Rep: Reputation: Disabled
Some additional information might be helpful, to help us to help you.

If the Fortran code is not proprietary and not extensive, please post it.

If you can't post it, please categorize what it does.

These are all x86 machines, yes?

The Fortran code merely making arithmetic calculations, yes?
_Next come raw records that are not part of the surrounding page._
-- ==== Sys2Proof/Laws/State.lean ====
section
/-! SUPPORT. The laws of the updates of State: for each update, what each field is after it, so that no proof unfolds a record update. -/

namespace Sys2Proof.Machine

open Sys2Proof

@[simp] theorem State.setThread_cycle (s : State) (t : Nat) (x : Thread) : (s.setThread t x).cycle = s.cycle := rfl
@[simp] theorem State.setThread_cur (s : State) (t : Nat) (x : Thread) : (s.setThread t x).cur = s.cur := rfl
@[simp] theorem State.setThread_agenda (s : State) (t : Nat) (x : Thread) : (s.setThread t x).agenda = s.agenda := rfl
@[simp] theorem State.setThread_free (s : State) (t : Nat) (x : Thread) : (s.setThread t x).free = s.free := rfl
@[simp] theorem State.setThread_mem (s : State) (t : Nat) (x : Thread) : (s.setThread t x).mem = s.mem := rfl
@[simp] theorem State.setThread_keyOf (s : State) (t : Nat) (x : Thread) : (s.setThread t x).keyOf = s.keyOf := rfl
@[simp] theorem State.setThread_ecc (s : State) (t : Nat) (x : Thread) : (s.setThread t x).ecc = s.ecc := rfl
@[simp] theorem State.setThread_tags (s : State) (t : Nat) (x : Thread) : (s.setThread t x).tags = s.tags := rfl
@[simp] theorem State.setThread_atoms (s : State) (t : Nat) (x : Thread) : (s.setThread t x).atoms = s.atoms := rfl
@[simp] theorem State.setThread_cores (s : State) (t : Nat) (x : Thread) : (s.setThread t x).cores = s.cores := rfl
@[simp] theorem State.setThread_clusters (s : State) (t : Nat) (x : Thread) : (s.setThread t x).clusters = s.clusters := rfl
@[simp] theorem State.setThread_dies (s : State) (t : Nat) (x : Thread) : (s.setThread t x).dies = s.dies := rfl
@[simp] theorem State.setThread_hub (s : State) (t : Nat) (x : Thread) : (s.setThread t x).hub = s.hub := rfl

@[simp] theorem State.updThread_cycle (s : State) (t : Nat) (f : Thread → Thread) : (s.updThread t f).cycle = s.cycle := rfl
@[simp] theorem State.updThread_cur (s : State) (t : Nat) (f : Thread → Thread) : (s.updThread t f).cur = s.cur := rfl
@[simp] theorem State.updThread_agenda (s : State) (t : Nat) (f : Thread → Thread) : (s.updThread t f).agenda = s.agenda := rfl
@[simp] theorem State.updThread_free (s : State) (t : Nat) (f : Thread → Thread) : (s.updThread t f).free = s.free := rfl
@[simp] theorem State.updThread_mem (s : State) (t : Nat) (f : Thread → Thread) : (s.updThread t f).mem = s.mem := rfl
@[simp] theorem State.updThread_keyOf (s : State) (t : Nat) (f : Thread → Thread) : (s.updThread t f).keyOf = s.keyOf := rfl
@[simp] theorem State.updThread_ecc (s : State) (t : Nat) (f : Thread → Thread) : (s.updThread t f).ecc = s.ecc := rfl
@[simp] theorem State.updThread_tags (s : State) (t : Nat) (f : Thread → Thread) : (s.updThread t f).tags = s.tags := rfl
@[simp] theorem State.updThread_atoms (s : State) (t : Nat) (f : Thread → Thread) : (s.updThread t f).atoms = s.atoms := rfl
@[simp] theorem State.updThread_cores (s : State) (t : Nat) (f : Thread → Thread) : (s.updThread t f).cores = s.cores := rfl
@[simp] theorem State.updThread_clusters (s : State) (t : Nat) (f : Thread → Thread) : (s.updThread t f).clusters = s.clusters := rfl
@[simp] theorem State.updThread_dies (s : State) (t : Nat) (f : Thread → Thread) : (s.updThread t f).dies = s.dies := rfl
@[simp] theorem State.updThread_hub (s : State) (t : Nat) (f : Thread → Thread) : (s.updThread t f).hub = s.hub := rfl

@[simp] theorem State.updMe_cycle (s : State) (f : Thread → Thread) : (s.updMe f).cycle = s.cycle := rfl
@[simp] theorem State.updMe_cur (s : State) (f : Thread → Thread) : (s.updMe f).cur = s.cur := rfl
@[simp] theorem State.updMe_agenda (s : State) (f : Thread → Thread) : (s.updMe f).agenda = s.agenda := rfl
@[simp] theorem State.updMe_free (s : State) (f : Thread → Thread) : (s.updMe f).free = s.free := rfl
@[simp] theorem State.updMe_mem (s : State) (f : Thread → Thread) : (s.updMe f).mem = s.mem := rfl
@[simp] theorem State.updMe_keyOf (s : State) (f : Thread → Thread) : (s.updMe f).keyOf = s.keyOf := rfl
@[simp] theorem State.updMe_ecc (s : State) (f : Thread → Thread) : (s.updMe f).ecc = s.ecc := rfl
@[simp] theorem State.updMe_tags (s : State) (f : Thread → Thread) : (s.updMe f).tags = s.tags := rfl
@[simp] theorem State.updMe_atoms (s : State) (f : Thread → Thread) : (s.updMe f).atoms = s.atoms := rfl
@[simp] theorem State.updMe_cores (s : State) (f : Thread → Thread) : (s.updMe f).cores = s.cores := rfl
@[simp] theorem State.updMe_clusters (s : State) (f : Thread → Thread) : (s.updMe f).clusters = s.clusters := rfl
@[simp] theorem State.updMe_dies (s : State) (f : Thread → Thread) : (s.updMe f).dies = s.dies := rfl
@[simp] theorem State.updMe_hub (s : State) (f : Thread → Thread) : (s.updMe f).hub = s.hub := rfl

@[simp] theorem State.setCore_cycle (s : State) (c : Nat) (x : Core) : (s.setCore c x).cycle = s.cycle := rfl
@[simp] theorem State.setCore_cur (s : State) (c : Nat) (x : Core) : (s.setCore c x).cur = s.cur := rfl
@[simp] theorem State.setCore_agenda (s : State) (c : Nat) (x : Core) : (s.setCore c x).agenda = s.agenda := rfl
@[simp] theorem State.setCore_free (s : State) (c : Nat) (x : Core) : (s.setCore c x).free = s.free := rfl
@[simp] theorem State.setCore_mem (s : State) (c : Nat) (x : Core) : (s.setCore c x).mem = s.mem := rfl
@[simp] theorem State.setCore_keyOf (s : State) (c : Nat) (x : Core) : (s.setCore c x).keyOf = s.keyOf := rfl
@[simp] theorem State.setCore_ecc (s : State) (c : Nat) (x : Core) : (s.setCore c x).ecc = s.ecc := rfl
@[simp] theorem State.setCore_tags (s : State) (c : Nat) (x : Core) : (s.setCore c x).tags = s.tags := rfl
@[simp] theorem State.setCore_atoms (s : State) (c : Nat) (x : Core) : (s.setCore c x).atoms = s.atoms := rfl
@[simp] theorem State.setCore_threads (s : State) (c : Nat) (x : Core) : (s.setCore c x).threads = s.threads := rfl
@[simp] theorem State.setCore_clusters (s : State) (c : Nat) (x : Core) : (s.setCore c x).clusters = s.clusters := rfl
@[simp] theorem State.setCore_dies (s : State) (c : Nat) (x : Core) : (s.setCore c x).dies = s.dies := rfl
@[simp] theorem State.setCore_hub (s : State) (c : Nat) (x : Core) : (s.setCore c x).hub = s.hub := rfl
If yes, are there are lot of calculations involved, or just a few?
 
1 members found this post helpful.
Old 05-21-2013, 06:47 PM   #3
John VV
LQ Muse
 
Registered: Aug 2005
Location: A2 area Mi.
Posts: 17,624

Rep: Reputation: 2651Reputation: 2651Reputation: 2651Reputation: 2651Reputation: 2651Reputation: 2651Reputation: 2651Reputation: 2651Reputation: 2651Reputation: 2651Reputation: 2651
Off hand i would guess that it is the differance from the rather old gcc on seld(s) 10 and the current gcc 4.6 on rhel6.4

by "legacy code" is this f77 or f95 ?
 
Old 05-23-2013, 05:56 PM   #4
rlsmithga
LQ Newbie
 
Registered: May 2013
Location: savannah, GA
Posts: 4

Original Poster
Rep: Reputation: Disabled
Thank you for the reply. I am unable to post the code due to its proprietary nature. I can tell you the source is written FORTRAN 90. I get the same results with gcc, Intel 13.1.146 and PGI 13.4. The only difference I'm able to detect is the OS. RH on AMD and RH on Intel yield the same answers, but they do not match the SuSE answers on AMD. I have no SuSE on Intel, however. I believe I've isolated the difference to a call to matmul and because I only have an hour or so per day to work on the problem, I cannot say for certain that matmul is indeed the problem. Stay tuned and I'll post my progress.
 
Old 05-23-2013, 06:10 PM   #5
suicidaleggroll
LQ Guru
 
Registered: Nov 2010
Location: Colorado
Distribution: OpenSUSE, CentOS
Posts: 5,573

Rep: Reputation: 2142Reputation: 2142Reputation: 2142Reputation: 2142Reputation: 2142Reputation: 2142Reputation: 2142Reputation: 2142Reputation: 2142Reputation: 2142Reputation: 2142
How big is the code? For issues like this I often dive in and print out a few key variables in specific locations in the code, then use those to trace down where the two machines begin to differ in their calculations.

You may find that the problem is due to a bug in the code, perhaps using a 32-bit float where more precision is required, and you're getting a roundoff or floating point approximation error that's then propagating into the final result.

I've also run into issues where poor programming practices cause different compilers or machines to treat the code differently, yielding drastically different results.

Unfortunately, being in a science-dominated field, I run into this MUCH more often than I should when dealing with code from 3rd parties. They're often written by physicists with little or no programming background who are just hacking their way through a language they barely understand until they get an answer that looks right-ish. The end result is a code that barely works on their machine, and then explodes as soon as you change the compiler or architecture.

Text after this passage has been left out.